Presumed consent alone is unlikely to explain the variation in organ donation rates between different countries. A combination of legislation, availability of donors, transplantation system organisation and infrastructure, wealth and investment in health care, as well as underlying public attitudes to and awareness of organ donation and transplantation, may all play a role, although the relative importance of each is not clear. Further reviews could investigate the factors likely to modify donor rates, such as procedures for family involvement. The way in which families of any potential donor are approached is likely to be an important factor and a review of qualitative research examining the experience of relatives in this context would be useful.

摘要

目的

研究推定同意立法对器官捐赠的影响,并综述公众、专业人士及其他利益相关者对推定同意的态度数据。

数据来源

检索了8个电子数据库(MEDLINE、MEDLINE在研、EMBASE、CINAHL、PsycINFO、HMIC、PAIS国际和OpenSIGLE),检索时间从建库至2008年1月。还进行了补充互联网搜索。

综述方法

对比较单一国家在引入推定同意法前后或有、无推定同意系统的国家之间捐赠率的研究进行系统综述。评估这些研究的方法学质量,并对结果进行叙述性综合分析。还纳入了对推定同意立法态度的调查。

结果

识别出2000多条潜在相关引文,其中13项研究符合主要目标的纳入标准,13项符合次要目标的纳入标准。对于主要目标,8项研究为国家间比较,5项为前后对照研究。

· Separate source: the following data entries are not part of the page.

theorem dext (ty : Lane2) (d : BitVec 5) (a : BitVec 5) (j : BitVec 4) : Statement (.dext ty d a j) := by
  intro hw op he
  have he : some 152#10 = some op := he
  cases he
  have hb : Instr.body (.dext ty d a j) = fdv d a 0#5 0#5 0#6 ty.code 0#6 (0#5 ++ j) := rfl
  have hr (x : Body) : readBody ((152#10).toNat / 128) ((152#10).toNat % 128) x = (Lane2.ofCode (x.f 15 5)).map fun ty => Instr.dext ty (x.f 41 5) (x.f 36 5) (x.f 0 4) := rfl
  rw [hb, hr]
  simp (disch := decide) only [fdv_f15_5, fdv_f41_5, fdv_f36_5, fdv_f0_4, BitVec.extractLsb'_append_eq_of_le, BitVec.extractLsb'_append_eq_of_add_le, part_5_1_f0, part_5_4_f0] <;> simp

theorem dins (d : BitVec 5) (a : BitVec 5) (j : BitVec 4) : Statement (.dins d a j) := by
  intro hw op he
  have he : some 153#10 = some op := he
  cases he
  have hb : Instr.body (.dins d a j) = fdv d a 0#5 0#5 0#6 4#5 0#6 (0#5 ++ j) := rfl
  have hr (x : Body) : readBody ((153#10).toNat / 128) ((153#10).toNat % 128) x = some (Instr.dins (x.f 41 5) (x.f 36 5) (x.f 0 4)) := rfl
  rw [hb, hr]
  simp (disch := decide) only [fdv_f41_5, fdv_f36_5, fdv_f0_4, BitVec.extractLsb'_append_eq_of_le, BitVec.extractLsb'_append_eq_of_add_le, part_5_1_f0, part_5_4_f0] <;> simp

theorem dshuf (d : BitVec 5) (a : BitVec 5) (b : BitVec 5) (k : BitVec 6) : Statement (.dshuf d a b k) := by
  intro hw op he
  have he : some 154#10 = some op := he
  cases he
  have hb : Instr.body (.dshuf d a b k) = fdv d a b 0#5 k 4#5 0#6 0#9 := rfl
  have hr (x : Body) : readBody ((154#10).toNat / 128) ((154#10).toNat % 128) x = some (Instr.dshuf (x.f 41 5) (x.f 36 5) (x.f 31 5) (x.g 20)) := rfl
  rw [hb, hr]
  simp (disch := decide) only [fdv_f41_5, fdv_f36_5, fdv_f31_5, fdv_g20, BitVec.extractLsb'_append_eq_of_le, BitVec.extractLsb'_append_eq_of_add_le] <;> simp

theorem dscan (ty : Lane2) (op : RedOp) (ex : Bool) (d : BitVec 5) (a : BitVec 5) (k : BitVec 6) : Statement (.dscan ty op ex d a k) := by
  intro hw op he
  have he : some 155#10 = some op := he
  cases he
  have hb : Instr.body (.dscan ty op ex d a k) = fdv d a 0#5 0#5 k ty.code (0#3 ++ BitVec.ofBool ex ++ op.code) 0#9 := rfl
  have hr (x : Body) : readBody ((155#10).toNat / 128) ((155#10).toNat % 128) x = (Lane2.ofCode (x.f 15 5)).bind fun ty => (RedOp.ofCode (x.f 9 2)).map fun op => Instr.dscan ty op (x.bit 11) (x.f 41 5) (x.f 36 5) (x.g 20) := rfl
  rw [hb, hr]
  simp (disch := decide) only [fdv_f15_5, fdv_f9_2, fdv_bit11, fdv_f41_5, fdv_f36_5, fdv_g20, BitVec.extractLsb'_append_eq_of_le, BitVec.extractLsb'_append_eq_of_add_le, part_3_b_2_f0, part_3_b_2_bit2] <;> simp

theorem dred (ty : Lane2) (op : RedOp) (d : BitVec 5) (a : BitVec 5) (k : BitVec 6) : Statement (.dred ty op d a k) := by
  intro hw op he
  have he : some 156#10 = some op := he
  cases he
  have hb : Instr.body (.dred ty op d a k) = fdv d a 0#5 0#5 k ty.code (0#4 ++ op.code) 0#9 := rfl
  have hr (x : Body) : readBody ((156#10).toNat / 128) ((156#10).toNat % 128) x = (Lane2.ofCode (x.f 15 5)).bind fun ty => (RedOp.ofCode (x.f 9 2)).map fun op => Instr.dred ty op (x.f 41 5) (x.f 36 5) (x.g 20) := rfl
  rw [hb, hr]
  simp (disch := decide) only [fdv_f15_5, fdv_f9_2, fdv_f41_5, fdv_f36_5, fdv_g20, BitVec.extractLsb'_append_eq_of_le, BitVec.extractLsb'_append_eq_of_add_le, part_4_30_f30, part_4_30_f0, part_4_2_f0, part_4_16_f0, part_4_16_f16] <;> simp

theorem dhist (r : Bool) (d : BitVec 5) (a : BitVec 5) (b : BitVec 5) (k : BitVec 6) : Statement (.dhist r d a b k) := by
  intro hw op he
  have he : some 157#10 = some op := he
  cases he
  have hb : Instr.body (.dhist r d a b k) = fdv d a b 0#5 k 4#5 (0#5 ++ BitVec.ofBool r) 0#9 := rfl
  have hr (x : Body) : readBody ((157#10).toNat / 128) ((157#10).toNat % 128) x = some (Instr.dhist (x.bit 9) (x.f 41 5) (x.f 36 5) (x.f 31 5) (x.g 20)) := rfl
  rw [hb, hr]
  simp (disch := decide) only [fdv_bit9, fdv_f41_5, fdv_f36_5, fdv_f31_5, fdv_g20, BitVec.extractLsb'_append_eq_of_le, BitVec.extractLsb'_append_eq_of_add_le, part_5_b_bit0] <;> simp

theorem diota (d : BitVec 5) (s : BitVec 9) (t : BitVec 6) (k : BitVec 6) : Statement (.diota d s t k) := by
  intro hw op he
  have he : some 158#10 = some op := he
  cases he
  have hb : Instr.body (.diota d s t k) = fdv d 0#5 0#5 0#5 k 4#5 t s := rfl
  have hr (x : Body) : readBody ((158#10).toNat / 128) ((158#10).toNat % 128) x = some (Instr.diota (x.f 41 5) (x.f 0 9) (x.g 9) (x.g 20)) := rfl
  rw [hb, hr]
  simp (disch := decide) only [fdv_f41_5, fdv_f0_9, fdv_g9, fdv_g20, BitVec.extractLsb'_append_eq_of_le, BitVec.extractLsb'_append_eq_of_add_le] <;> simp

theorem ld (d : BitVec 6) (b : BitVec 6) (i : BitVec 6) (s : Scale) (o : MemOrd) (p : Scope) (f : BitVec 20) : Statement (.ld d b i s o p f) := by
  intro hw op he
  have he : some 256#10 = some op := he
  cases he
  have hb : Instr.body (.ld d b i s o p f) = fgm d b i s.code o.code p.code f := rfl
  have hr (x : Body) : readBody ((256#10).toNat / 128) ((256#10).toNat % 128) x = (MemOrd.ofCode (x.f 23 3)).bind fun o => (Scope.ofCode (x.f 20 3)).map fun p => Instr.ld (x.g 40) (x.g 34) (x.g 28) (Scale.ofCode (x.f 26 2)) o p (x.f 0 20) := rfl
  rw [hb, hr]
  simp (disch := decide) only [fgm_f23_3, fgm_f20_3, fgm_g40, fgm_g34, fgm_g28, fgm_f26_2, fgm_f0_20, BitVec.extractLsb'_append_eq_of_le, BitVec.extractLsb'_append_eq_of_add_le] <;> simp

theorem st (d : BitVec 6) (b : BitVec 6) (i : BitVec 6) (s : Scale) (o : MemOrd) (p : Scope) (f : BitVec 20) : Statement (.st d b i s o p f) := by
  intro hw op he
  have he : some 257#10 = some op := he
  cases he
  have hb : Instr.body (.st d b i s o p f) = fgm d b i s.code o.code p.code f := rfl
  have hr (x : Body) : readBody ((257#10).toNat / 128) ((257#10).toNat % 128) x = (MemOrd.ofCode (x.f 23 3)).bind fun o => (Scope.ofCode (x.f 20 3)).map fun p => Instr.st (x.g 40) (x.g 34) (x.g 28) (Scale.ofCode (x.f 26 2)) o p (x.f 0 20) := rfl
  rw [hb, hr]
  simp (disch := decide) only [fgm_f23_3, fgm_f20_3, fgm_g40, fgm_g34, fgm_g28, fgm_f26_2, fgm_f0_20, BitVec.extractLsb'_append_eq_of_le, BitVec.extractLsb'_append_eq_of_add_le] <;> simp

theorem ldf (d : BitVec 6) (b : BitVec 6) (i : BitVec 6) (s : Scale) (o : MemOrd) (p : Scope) (f : BitVec 20) : Statement (.ldf d b i s o p f) := by
  intro hw op he
  have he : some 258#10 = some op := he
  cases he
  have hb : Instr.body (.ldf d b i s o p f) = fgm d b i s.code o.code p.code f := rfl
  have hr (x : Body) : readBody ((258#10).toNat / 128) ((258#10).toNat % 128) x = (MemOrd.ofCode (x.f 23 3)).bind fun o => (Scope.ofCode (x.f 20 3)).map fun p => Instr.ldf (x.g 40) (x.g 34) (x.g 28) (Scale.ofCode (x.f 26 2)) o p (x.f 0 20) := rfl
  rw [hb, hr]
  simp (disch := decide) only [fgm_f23_3, fgm_f20_3, fgm_g40, fgm_g34, fgm_g28, fgm_f26_2, fgm_f0_20, BitVec.extractLsb'_append_eq_of_le, BitVec.extractLsb'_append_eq_of_add_le] <;> simp

theorem stf (d : BitVec 6) (b : BitVec 6) (i : BitVec 6) (s : Scale) (o : MemOrd) (p : Scope) (f : BitVec 20) : Statement (.stf d b i s o p f) := by
  intro hw op he
  have he : some 259#10 = some op := he
  cases he
  have hb : Instr.body (.stf d b i s o p f) = fgm d b i s.code o.code p.code f := rfl
  have hr (x : Body) : readBody ((259#10).toNat / 128) ((259#10).toNat % 128) x = (MemOrd.ofCode (x.f 23 3)).bind fun o => (Scope.ofCode (x.f 20 3)).map fun p => Instr.stf (x.g 40) (x.g 34) (x.g 28) (Scale.ofCode (x.f 26 2)) o p (x.f 0 20) := rfl
  rw [hb, hr]
  simp (disch := decide) only [fgm_f23_3, fgm_f20_3, fgm_g40, fgm_g34, fgm_g28, fgm_f26_2, fgm_f0_20, BitVec.extractLsb'_append_eq_of_le, BitVec.extractLsb'_append_eq_of_add_le] <;> simp

theorem ldd (d : BitVec 5) (b : BitVec 6) (i : BitVec 6) (s : Scale) (o : MemOrd) (p : Scope) (f : BitVec 20) : Statement (.ldd d b i s o p f) := by
  intro hw op he
  have he : some 260#10 = some op := he
  cases he
  have hb : Instr.body (.ldd d b i s o p f) = fgm (0#1 ++ d) b i s.code o.code p.code f := rfl
  have hr (x : Body) : readBody ((260#10).toNat / 128) ((260#10).toNat % 128) x = (MemOrd.ofCode (x.f 23 3)).bind fun o => (Scope.ofCode (x.f 20 3)).map fun p => Instr.ldd (x.f 40 5) (x.g 34) (x.g 28) (Scale.ofCode (x.f 26 2)) o p (x.f 0 20) := rfl
  rw [hb, hr]
  simp (disch := decide) only [fgm_f23_3, fgm_f20_3, fgm_f40_5, fgm_g34, fgm_g28, fgm_f26_2, fgm_f0_20, BitVec.extractLsb'_append_eq_of_le, BitVec.extractLsb'_append_eq_of_add_le, part_1_5_f0] <;> simp

theorem std (d : BitVec 5) (b : BitVec 6) (i : BitVec 6) (s : Scale) (o : MemOrd) (p : Scope) (f : BitVec 20) : Statement (.std d b i s o p f) := by
  intro hw op he
  have he : some 261#10 = some op := he
  cases he
  have hb : Instr.body (.std d b i s o p f) = fgm (0#1 ++ d) b i s.code o.code p.code f := rfl
  have hr (x : Body) : readBody ((261#10).toNat / 128) ((261#10).toNat % 128) x = (MemOrd.ofCode (x.f 23 3)).bind fun o => (Scope.ofCode (x.f 20 3)).map fun p => Instr.std (x.f 40 5) (x.g 34) (x.g 28) (Scale.ofCode (x.f 26 2)) o p (x.f 0 20) := rfl
  rw [hb, hr]
  simp (disch := decide) only [fgm_f23_3, fgm_f20_3, fgm_f40_5, fgm_g34, fgm_g28, fgm_f26_2, fgm_f0_20, BitVec.extractLsb'_append_eq_of_le, BitVec.extractLsb'_append_eq_of_add_le, part_1_5_f0] <;> simp

theorem lddf (d : BitVec 5) (b : BitVec 6) (i : BitVec 6) (s : Scale) (o : MemOrd) (p : Scope) (f : BitVec 20) : Statement (.lddf d b i s o p f) := by
  intro hw op he
  have he : some 262#10 = some op := he
  cases he
  have hb : Instr.body (.lddf d b i s o p f) = fgm (0#1 ++ d) b i s.code o.code p.code f := rfl
  have hr (x : Body) : readBody ((262#10).toNat / 128) ((262#10).toNat % 128) x = (MemOrd.ofCode (x.f 23 3)).bind fun o => (Scope.ofCode (x.f 20 3)).map fun p => Instr.lddf (x.f 40 5) (x.g 34) (x.g 28) (Scale.ofCode (x.f 26 2)) o p (x.f 0 20) := rfl
  rw [hb, hr]
  simp (disch := decide) only [fgm_f23_3, fgm_f20_3, fgm_f40_5, fgm_g34, fgm_g28, fgm_f26_2, fgm_f0_20, BitVec.extractLsb'_append_eq_of_le, BitVec.extractLsb'_append_eq_of_add_le, part_1_5_f0] <;> simp

theorem stdf (d : BitVec 5) (b : BitVec 6) (i : BitVec 6) (s : Scale) (o : MemOrd) (p : Scope) (f : BitVec 20) : Statement (.stdf d b i s o p f) := by
  intro hw op he
  have he : some 263#10 = some op := he
  cases he
  have hb : Instr.body (.stdf d b i s o p f) = fgm (0#1 ++ d) b i s.code o.code p.code f := rfl
  have hr (x : Body) : readBody ((263#10).toNat / 128) ((263#10).toNat % 128) x = (MemOrd.ofCode (x.f 23 3)).bind fun o => (Scope.ofCode (x.f 20 3)).map fun p => Instr.stdf (x.f 40 5) (x.g 34) (x.g 28) (Scale.ofCode (x.f 26 2)) o p (x.f 0 20) := rfl
  rw [hb, hr]
  simp (disch := decide) only [fgm_f23_3, fgm_f20_3, fgm_f40_5, fgm_g34, fgm_g28, fgm_f26_2, fgm_f0_20, BitVec.extractLsb'_append_eq_of_le, BitVec.extractLsb'_append_eq_of_add_le, part_1_5_f0] <;> simp

theorem amo (op : AmoOp) (d : BitVec 6) (b : BitVec 6) (i : BitVec 6) (o : MemOrd) (p : Scope) (f : BitVec 16) : Statement (.amo op d b i o p f) := by
  intro hw op he
  have he : some 264#10 = some op := he
  cases he
  have hb : Instr.body (.amo op d b i o p f) = fgm d b i 0#2 o.code p.code (op.code ++ f) := rfl
  have hr (x : Body) : readBody ((264#10).toNat / 128) ((264#10).toNat % 128) x = (AmoOp.ofCode (x.f 16 4)).bind fun op => (MemOrd.ofCode (x.f 23 3)).bind fun o => (Scope.ofCode (x.f 20 3)).map fun p => Instr.amo op (x.g 40) (x.g 34) (x.g 28) o p (x.f 0 16) := rfl
  rw [hb, hr]
  simp (disch := decide) only [fgm_f16_4, fgm_f23_3, fgm_f20_3, fgm_g40, fgm_g34, fgm_g28, fgm_f0_16, BitVec.extractLsb'_append_eq_of_le, BitVec.extractLsb'_append_eq_of_add_le, part_2_4_f0, part_4_30_f30, part_4_30_f0, part_3_3_f0, part_1_5_f0, part_5_1_f0, part_6_3_f0, part_5_4_f0, part_4_2_f0, part_4_16_f0, part_4_16_f16, part_2_2_f0, part_28_6_f0, part_26_8_f0, part_18_16_f0, part_8_3_f0, part_7_4_f0, part_6_5_f0, part_9_2_f0, part_2_18_f0, part_2_18_f18, part_3_6_f0, part_2_7_f7, part_6_28_f0, part_6_28_f28] <;> simp

theorem cas (d : BitVec 6) (b : BitVec 6) (i : BitVec 6) (o : MemOrd) (p : Scope) (f : BitVec 16) : Statement (.cas d b i o p f) := by
  intro hw op he
  have he : some 265#10 = some op := he
  cases he
  have hb : Instr.body (.cas d b i o p f) = fgm d b i 0#2 o.code p.code (0#4 ++ f) := rfl
  have hr (x : Body) : readBody ((265#10).toNat / 128) ((265#10).toNat % 128) x = (MemOrd.ofCode (x.f 23 3)).bind fun o => (Scope.ofCode (x.f 20 3)).map fun p => Instr.cas (x.g 40) (x.g 34) (x.g 28) o p (x.f 0 16) := rfl
  rw [hb, hr]
  simp (disch := decide) only [fgm_f23_3, fgm_f20_3, fgm_g40, fgm_g34, fgm_g28, fgm_f0_16, BitVec.extractLsb'_append_eq_of_le, BitVec.extractLsb'_append_eq_of_add_le, part_4_30_f30, part_4_30_f0, part_4_2_f0, part_4_16_f0, part_4_16_f16] <;> simp

theorem pref (b : BitVec 6) (i : BitVec 6) (s : Scale) (p : Scope) (f : BitVec 20) : Statement (.pref b i s p f) := by
  intro hw op he
  have he : some 266#10 = some op := he
  cases he
  have hb : Instr.body (.pref b i s p f) = fgm 0#6 b i s.code 0#3 p.code f := rfl
  have hr (x : Body) : readBody ((266#10).toNat / 128) ((266#10).toNat % 128) x = (Scope.ofCode (x.f 20 3)).map fun p => Instr.pref (x.g 34) (x.g 28) (Scale.ofCode (x.f 26 2)) p (x.f 0 20) := rfl
  rw [hb, hr]
  simp (disch := decide) only [fgm_f20_3, fgm_g34, fgm_g28, fgm_f26_2, fgm_f0_20, BitVec.extractLsb'_append_eq_of_le, BitVec.extractLsb'_append_eq_of_add_le] <;> simp

theorem discard (d : BitVec 6) (b : BitVec 6) (i : BitVec 6) (s : Scale) (p : Scope) (f : BitVec 20) : Statement (.discard d b i s p f) := by
  intro hw op he
  have he : some 267#10 = some op := he
  cases he
  have hb : Instr.body (.discard d b i s p f) = fgm d b i s.code 0#3 p.code f := rfl
  have hr (x : Body) : readBody ((267#10).toNat / 128) ((267#10).toNat % 128) x = (Scope.ofCode (x.f 20 3)).map fun p => Instr.discard (x.g 40) (x.g 34) (x.g 28) (Scale.ofCode (x.f 26 2)) p (x.f 0 20) := rfl
  rw [hb, hr]
  simp (disch := decide) only [fgm_f20_3, fgm_g40, fgm_g34, fgm_g28, fgm_f26_2, fgm_f0_20, BitVec.extractLsb'_append_eq_of_le, BitVec.extractLsb'_append_eq_of_add_le] <;> simp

4项国家间比较的方法学质量足以提供可靠结果。在所有4项研究中,推定同意法或实践与器官捐赠率增加相关,增加幅度从一项研究中的每百万人口增加2.7名捐赠者(pmp)到另一项研究中的每百万人口增加6.14名捐赠者,另外两项研究的增加幅度在20%至30%之间。除推定同意外,对器官捐赠率有影响的因素包括道路交通事故和脑血管意外死亡率、国家的移植能力、人均国内生产总值和人均卫生支出、宗教、教育、公众信息获取情况以及普通法法律体系。5项前后对照研究涉及3个国家,所有这些国家均报告在引入推定同意系统后捐赠率有所增加(奥地利,在5年期间从每百万人口4.6名捐赠者增至27.2名;比利时,在3年期间肾脏捐赠从每百万人口10.9名增至41.3名;新加坡,立法变更后的3年里肾脏获取量从每年4.7例增至31.3例)。在这组研究中,与立法变更同时发生的任何其他变化的调查非常有限。在涉及次要目标的13项研究中,8项是对英国公众的调查,4项来自其他国家,1项是对卫生专业人员的国际调查。英国的调查在对推定同意的支持程度上存在差异,2000年前进行的调查支持率最低(28% - 57%)。YouGov在2007年进行的最新调查显示,64%的受访者支持改为推定同意。

结论

仅推定同意不太可能解释不同国家间器官捐赠率的差异。立法、捐赠者可获得性、移植系统组织和基础设施、财富及医疗保健投资,以及公众对器官捐赠和移植的潜在态度及认知,可能都发挥了作用,尽管各自的相对重要性尚不清楚。进一步的综述可调查可能改变捐赠率的因素,如家庭参与程序。接触任何潜在捐赠者家庭的方式可能是一个重要因素,对研究亲属在此背景下经历的定性研究进行综述将很有用。